Pero en todo esto vencemos fácilmente por aquel que nos ha amado. Pues estoy convencido de que ni muerte, ni vida, ni ángeles, ni principados, ni presente, ni futuro, ni potencias, ni altura, ni profundidad, ni criatura alguna podrá apartarnos del amor de Dios manifestado en Cristo Jesús, Señor nuestro.
Palabra de Dios
Lectura del santo evangelio según san Mateo (14,13-21):
R/Gloria a ti, Señor.
En aquel tiempo, al enterarse Jesús de la muerte de Juan, el Bautista, se marchó de allí en barca, a un sitio tranquilo y apartado. Al saberlo la gente, lo siguió por tierra desde los pueblos. Al desembarcar, vio Jesús el gentío, le dio lástima y curó a los enfermos. Como se hizo tarde, se acercaron los discípulos a decirle: «Estamos en despoblado y es muy tarde, despide a la multitud para que vayan a las aldeas y se compren de comer».
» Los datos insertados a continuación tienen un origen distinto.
/-- R195–R199: alerts set, configured, listed and cleared. -/
def Obligations.AlertsPendAnnounceAndClear : Prop :=
  (∀ (s : State) (a : AlertSource) (i : Fin 16), i = a.index →
    setAlert a s =
      { s with
        slu :=
          { s.slu with
            alerts := put s.slu.alerts i { s.slu.alerts[i] with pending := true }
            due := s.slu.due || decide (s.slu.alerts[i].pending = false ∧ s.slu.mask < s.slu.alerts[i].level) } }) ∧
  (∀ (s : State) (q : Request) (rest : List Request), headIs s q rest codeAlertConfig →
    ((∃ i ≤ 16, 8 ≤ byteAt q.payload i) → exec .alertConfig s = .next (refusedAs q rest .range s)) ∧
    ((∀ i ≤ 16, byteAt q.payload i ≤ 7) → ∀ (m : Nat), m = min 6 (byteAt q.payload 16) →
      ∃ (alerts : Vector Alert 16) (due : Bool),
        exec .alertConfig s =
          .next (answered q.ticket .done
            (((List.range 16).flatMap fun i => num 1 (byteAt q.payload i)) ++ num 1 m)
            { s with slu := { s.slu with ingress := rest, alerts := alerts, mask := m, due := due } }) ∧
        (∀ i : Fin 16, alerts[i] = { s.slu.alerts[i] with level := byteAt q.payload i.val }) ∧
        (due = true ↔ s.slu.due = true ∨ (m < s.slu.mask ∧ ∃ i : Fin 16, s.slu.alerts[i].pending = true ∧
          m < byteAt q.payload i.val ∧ byteAt q.payload i.val ≤ s.slu.mask)))) ∧
  (∀ (s : State) (q : Request) (rest : List Request), headIs s q rest codeAlertClear →
    ∃ (alerts : Vector Alert 16),
      exec .alertClear s =
        .next (answered q.ticket .done (num 2 (setToNat (alerts.toList.map (·.pending))))
          { s with slu := { s.slu with ingress := rest, alerts := alerts } }) ∧
      (∀ i : Fin 16, alerts[i] =
        if (numAt q.payload 0 2).testBit i.val then { s.slu.alerts[i] with pending := false } else s.slu.alerts[i])) ∧
  (∀ (s : State) (q : Request) (rest : List Request), headIs s q rest codeAlertNext →
    (∀ i : Fin 16, s.slu.alerts[i].level ≤ 7) →
    ((∀ i : Fin 16, s.slu.alerts[i].pending = false) →
      exec .alertNext s = .next (answered q.ticket .done [0, 0, 0] (taken rest s))) ∧
    (∀ i : Fin 16, s.slu.alerts[i].pending = true →
      (∀ j : Fin 16, s.slu.alerts[j].pending = true →
        s.slu.alerts[j].level < s.slu.alerts[i].level ∨ (s.slu.alerts[j].level = s.slu.alerts[i].level ∧ i ≤ j)) →
      exec .alertNext s =
        .next (answered q.ticket .done
          (num 1 (i.val + 1) ++ num 1 s.slu.alerts[i].level ++
            num 1 ((List.finRange 16).filter fun j => s.slu.alerts[j].pending).length)
          (taken rest s))))

/-- R201, R202 and the reset rule of each chapter: SOFT RESET answers what is outstanding, then every block resets.
Model's choices: the pins stay (log 5), and the model's own fields and the values no rule gives (log 21). -/
def Obligations.SoftResetAnswersAndResets : Prop :=
  ∀ (s : State) (q : Request) (rest : List Request), headIs s q rest codeSoftReset →
    ∃ owed : List Owed,
      exec .softReset s =
        .next { State.reset with
          pending := s.pending, clock := s.clock, free := s.free, pins := s.pins
          cst := { State.reset.cst with ready := s.cst.ready, initClocks := s.cst.initClocks }
          slu :=
            { Slu.reset s.pins.straps with
              owed := owed, sending := s.slu.sending, accepted := s.slu.accepted
              responses := s.slu.responses ++
                ((s.slu.owed.filter fun o => !o.answered && o.ticket.id != q.ticket.id).map fun o =>
                  { ticket := o.ticket, status := .aborted, payload := [] }) ++
                [{ ticket := q.ticket, status := .done, payload := [] }] } } ∧
      owed.map (·.ticket) = s.slu.owed.map (·.ticket) ∧
      (∀ o ∈ owed, o.ticket.id ∈ s.slu.owed.map (·.ticket.id) ∧ o.answered = true)

/-- R10, R19, R29, R38, R41, R58, R69, R77, R100, R124, R125, R149, R171, R187, R202: power-on reset. Model's choices:
the waiting commands, the pins and the free values stay, and the values no rule gives (log 21, 32). -/
def Obligations.PowerOnResetSetsEveryBlock : Prop :=
  ∀ (straps : BitVec 4) (s : State), ∃ t, exec (.powerOnReset straps) s = .next t ∧
    t.pending = s.pending ∧ t.pins = { s.pins with straps := straps } ∧ t.clock = 0 ∧ t.free = s.free ∧
    t.tbu = { base := 0, period := 1000, trim := 0, framePeriod := 1, frameClock := 1, divider := 1, tickDue := false
              armed := none } ∧
    (∀ i : Fin 33, t.hold[i] = { fifo := [], lost := 0, waiting := [] }) ∧
    (∀ i : Fin 16, t.stu.lanes[i] =
      { mode := .off, polarity := .activeHigh, width := 0, edges := .none, glitches := false, accepted := false
        filter := .steady, glitchCount := 0, lastEdge := none }) ∧
    t.stu.decoder.a = 0 ∧ t.stu.decoder.b = 0 ∧ t.stu.decoder.c = 0 ∧ t.stu.decoder.settle = 0 ∧
    t.stu.decoder.enabled = false ∧ t.stu.decoder.current = none ∧ t.stu.decoder.episode = none ∧
    (∀ i : Fin 8, t.stu.decoder.table[i] = { state := .illegal, allowed := 0 }) ∧
    t.stu.check = { running := none, core := 0, bref := 0, rclk := 0 } ∧
    (∀ c : Fin 8, t.rmu.channels[c] =
      { enabled := false, gain := 1024, low := 0, high := 0, hyst := 0, trip := 0, protect := false, decim := 0
        window := .unknown, samples := 0, tripped := false, blanked := false, blankLatch := .unknown, blankHold := 0
        last := none }) ∧
    (∀ d : Fin 8, t.rmu.lines[d] = { active := false, mask := 0 }) ∧ t.rmu.converting = none ∧ t.rmu.position = 7 ∧
    (∀ g : Fin 2, t.btu.buses[g].enabled = false ∧ t.btu.buses[g].width = 1 ∧ t.btu.buses[g].timeout = 25 ∧
      t.btu.buses[g].clockLine = { accepted := true, filter := .steady } ∧
      t.btu.buses[g].dataLine = { accepted := true, filter := .steady } ∧ t.btu.buses[g].phase = .idle ∧
      t.btu.buses[g].bitCount = 0 ∧ t.btu.buses[g].openRecord = none ∧ t.btu.buses[g].stuckTimer = 0 ∧
      t.btu.buses[g].stuck = false) ∧
    (∀ r : Fin 2, t.btu.consoles[r].enabled = false ∧ t.btu.consoles[r].divisor = 68 ∧
      t.btu.consoles[r].idleClose = 10 ∧ t.btu.consoles[r].rx = .waitHigh ∧ t.btu.consoles[r].openRecord = none ∧
      t.btu.consoles[r].idleTimer = none) ∧
    t.cle.queue = [] ∧ t.cle.position = 32 ∧ t.cle.commit = none ∧ t.cle.active = t.cle.shadow ∧
    (∀ i : Fin 64, t.cle.active.entries[i] =
      { valid := false, sourceLow := 0, sourceHigh := 0, kind := none, keyValue := 0, keyMask := 0
        action := { ring := none, cls := none, alert := none, refuse := false, strip := false } }) ∧
    t.cle.active.dflt = { ring := none, cls := none, alert := none, refuse := false, strip := false } ∧
    (∀ i : Fin 65, t.cle.hits[i] = 0) ∧
    t.tsq.run = .idle ∧ t.tsq.level = 0 ∧ t.tsq.stamp = none ∧ t.tsq.cause = none ∧
    (∀ l : Fin 8, t.tsq.levels[l] =
      { a := { enabled := false, cls := 0, next := .stay, actions := [] }
        b := { enabled := false, cls := 0, next := .stay, actions := [] } }) ∧
    (∀ c : Fin 4, t.tsq.counters[c] =
      { source := .cls 0, runAtArm := false, writeMode := .direct, running := false, count := 0, compare := 4294967295
        staged := none }) ∧
    (∀ i : Fin 4, t.tsq.post[i] = none) ∧ t.cst.ready = false ∧
    (∀ i : Fin 4, t.cst.rings[i] =
      { mode := .off, base := 0, size := 0, post := 0, priority := 0, state := .disabled, entries := []
        reference := none, head := none, markDue := false, sinceMark := 0, truncated := false, stopped := false
        dropped := 0, trig := none, written := 0 }) ∧
    t.sce.rate = 7 ∧ t.sce.timeout = 0 ∧ t.sce.powerLane = none ∧ t.sce.powerLevel = true ∧ t.sce.tracked = .unknown ∧
    t.sce.phase = .free ∧ t.sce.running = none ∧ t.sce.queue = [] ∧ t.sce.tck = false ∧ t.sce.tms = true ∧
    t.sce.tdi = true ∧ (∀ n : Fin 4, t.sce.slots[n] = { state := .empty, scan := none, result := none }) ∧
    t.dcu.mode = .normal ∧ t.dcu.safeGuard = [] ∧ (∀ n : Fin 4, t.dcu.pairs[n] = none) ∧
    (∀ d : Fin 8, t.dcu.lines[d] =
      { state := .released, safeAsserted := false, mask := 0, interval := 0, lastRelease := none, guarded := none }) ∧
    t.slu.fixture = straps ∧ t.slu.station = none ∧ t.slu.ingress = [] ∧ t.slu.owed = [] ∧ t.slu.responses = [] ∧
    (∀ i : Fin 16, t.slu.alerts[i] = { pending := false, level := 0 }) ∧ t.slu.mask = 0 ∧ t.slu.due = false ∧
    t.slu.alertCount = 0 ∧ t.slu.exportCount = 0 ∧ t.slu.formed = none ∧ t.slu.sending = none

/-! ## Requests that only read -/

/-- R18, R27, R37, R57, R68, R76, R91, R99, R123, R128, R146, R147, R169, R170, R186, R200: a reading request changes
nothing but its own answer. Model's choices: IDENTIFY's memory ready reads 0 for yes (log 8), a bank above 1 is answered
RANGE (log 22), and ENTRY READ's index 255 (log 26). -/
def Obligations.ReadingRequestsChangeNothing : Prop :=
  (∀ (s : State) (q : Request) (rest : List Request), headIs s q rest codeTimeRead →
     exec .timeRead s =
       .next (answered q.ticket .done
         (num 6 s.tbu.base.toNat ++ num 4 s.tbu.period ++ numSigned s.tbu.trim ++
           (match s.tbu.armed with
             | none => 0 :: List.replicate 7 0
             | some a => 1 :: (num 1 a.lane.val ++ num 6 a.value.toNat)))
         (taken rest s))) ∧
  (∀ (s : State) (q : Request) (rest : List Request) (u : State), u = taken rest s →
     (headIs s q rest codeIdentify →
       exec .identify s =
         .next (answered q.ticket .done
           (num 2 0x6124 ++ num 1 1 ++ num 1 s.slu.fixture.toNat ++ [if s.cst.ready then 0 else 1] ++
             num 1 s.tsq.run.num ++ num 1 s.dcu.mode.num ++ num 1 s.sce.tracked.num) u)) ∧
     (headIs s q rest codeLaneStatus →
       exec .laneStatus s = .next (answered q.ticket .done ((List.finRange 16).flatMap (laneBytes s)) u)) ∧
     (headIs s q rest codeDecodeRead → exec .decodeRead s = .next (answered q.ticket .done (decodeBytes s) u)) ∧
     (headIs s q rest codeRailRead → exec .railRead s = .next (answered q.ticket .done s.rmu.bytes u)) ∧
     (headIs s q rest codeBusStatus →
       (2 ≤ byteAt q.payload 0 → exec .busStatus s = .next (refusedAs q rest .range s)) ∧
       ∀ g : Fin 2, byteAt q.payload 0 = g.val →
         exec .busStatus s = .next (answered q.ticket .done s.btu.buses[g].bytes u)) ∧
     (headIs s q rest codeConsoleStatus →
       (2 ≤ byteAt q.payload 0 → exec .consoleStatus s = .next (refusedAs q rest .range s)) ∧
       ∀ r : Fin 2, byteAt q.payload 0 = r.val →
         exec .consoleStatus s = .next (answered q.ticket .done s.btu.consoles[r].statusBytes u)) ∧
     (headIs s q rest codeTableStatus → exec .tableStatus s = .next (answered q.ticket .done (tableStatusBytes s) u)) ∧
     (headIs s q rest codeLevelRead →
       (8 ≤ byteAt q.payload 0 → exec .levelRead s = .next (refusedAs q rest .range s)) ∧
       ∀ l : Fin 8, byteAt q.payload 0 = l.val →
         exec .levelRead s =
           .next (answered q.ticket .done (s.tsq.levels[l].a.bytes ++ s.tsq.levels[l].b.bytes) u)) ∧
     (headIs s q rest codeSequencerStatus → exec .sequencerStatus s = .next (answered q.ticket .done s.tsq.bytes u)) ∧
     (headIs s q rest codeRingStatus →
       exec .ringStatus s =
         .next (if s.cst.ready then answered q.ticket .done (s.cst.rings.toList.flatMap Ring.bytes) u
           else refusedAs q rest .notReady s)) ∧
     (headIs s q rest codeSlotRead →
       (4 ≤ byteAt q.payload 0 → exec .slotRead s = .next (refusedAs q rest .range s)) ∧
       ∀ n : Fin 4, byteAt q.payload 0 = n.val →
         exec .slotRead s = .next (answered q.ticket .done (s.sce.slotBytes n) u)) ∧
     (headIs s q rest codeScanStatus → exec .scanStatus s = .next (answered q.ticket .done (scanStatusBytes s) u)) ∧
     (headIs s q rest codeLineStatus → exec .lineStatus s = .next (answered q.ticket .done (lineStatusBytes s) u))) ∧
  (∀ (s : State) (q : Request) (rest : List Request) (u : State), u = taken rest s →
     (headIs s q rest codeEntryRead →
       ((2 ≤ byteAt q.payload 0 ∨ (64 ≤ byteAt q.payload 1 ∧ byteAt q.payload 1 ≠ 255)) →
         exec .entryRead s = .next (refusedAs q rest .range s)) ∧
       (∀ (bank : Bank) (hits : Bool), ((byteAt q.payload 0 = 0 ∧ bank = s.cle.active ∧ hits = true) ∨
           (byteAt q.payload 0 = 1 ∧ bank = s.cle.shadow ∧ hits = false)) →
         (∀ i : Fin 64, byteAt q.payload 1 = i.val →
           exec .entryRead s =
             .next (answered q.ticket .done
               (bank.entries[i].bytes i.val ++ (if hits then num 4 s.cle.hits[i.val] else [])) u)) ∧
         (byteAt q.payload 1 = 255 →
           exec .entryRead s =
             .next (answered q.ticket .done
               (bank.dflt.defaultBytes ++ (if hits then num 4 s.cle.hits[64] else [])) u)))) ∧
     (headIs s q rest codeRingRead →
       (s.cst.ready = false → exec .ringRead s = .next (refusedAs q rest .notReady s)) ∧
       (s.cst.ready = true → (4 ≤ byteAt q.payload 0 ∨ numAt q.payload 5 2 = 0) →
         exec .ringRead s = .next (refusedAs q rest .range s)) ∧
       (∀ (i : Fin 4) (r : Ring) (cursor most : Nat) (l : List Entry), s.cst.ready = true → byteAt q.payload 0 = i.val →
         r = s.cst.rings[i] → cursor = numAt q.payload 1 4 → most = numAt q.payload 5 2 → 1 ≤ most →
         l = takeFit 369 most (r.entries.drop cursor) →
         (r.entries.length < cursor → exec .ringRead s = .next (refusedAs q rest .range s)) ∧
         (cursor ≤ r.entries.length → (r.mode ≠ .window ∨ r.state ≠ .frozen) →
           exec .ringRead s = .next (refusedAs q rest .state s)) ∧
         (cursor ≤ r.entries.length → r.mode = .window → r.state = .frozen →
           exec .ringRead s =
             .next (answered q.ticket .done
               (num 1 i.val ++ num 1 l.length ++ num 6 ((lastMark (r.entries.take (cursor + 1))).getD 0).toNat ++
                 num 4 (cursor + l.length) ++ num 4 r.entries.length ++ entryBytes l) u)))))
Jesús les replicó: «No hace falta que vayan, dadles vosotros de comer».
Ellos le replicaron: «Si aquí no tenemos más que cinco panes y dos peces».
Les dijo: «Traédmelos».
Mandó a la gente que se recostara en la hierba y, tomando los cinco panes y los dos peces, alzó la mirada al cielo, pronunció la bendición, partió los panes y se los dio a los discípulos; los discípulos se los dieron a la gente. Comieron todos hasta quedar satisfechos y recogieron doce cestos llenos de sobras. Comieron unos cinco mil hombres, sin contar mujeres y niños.
Palabra del Señor.
R/Gloria a tí Señor Jesús
HOMILÍA
En una ocasión una tienda de fotocopias colgó este cartel a la entrada: “Hemos hecho un acuerdo con Dios: Dios no hace fotocopias y nosotros no hacemos milagros”.
Al parecer, algunos clientes se quejaban de que las fotocopias no estaban bien hechas, y el cartel era una manera de decirles que allí hacían lo mejor que podían.
También nosotros, cuando alguien nos exige demasiado, solemos decir: “Bueno, yo no hago milagros”. El Evangelio de hoy nos dice que nosotros sí podemos, e incluso debemos hacer milagros. Y nos enseña cómo hacerlos.
Pero atención: No los milagros como los entendemos y nos los han contado, como una intervención exterior, desde fuera, de Dios.
Dios no puede intervenir directamente en nuestra historia, en nuestra vida, porque iría en contra de su designio original, y en contra de uno de los dones principales que nos ha dado, la LIBERTAD.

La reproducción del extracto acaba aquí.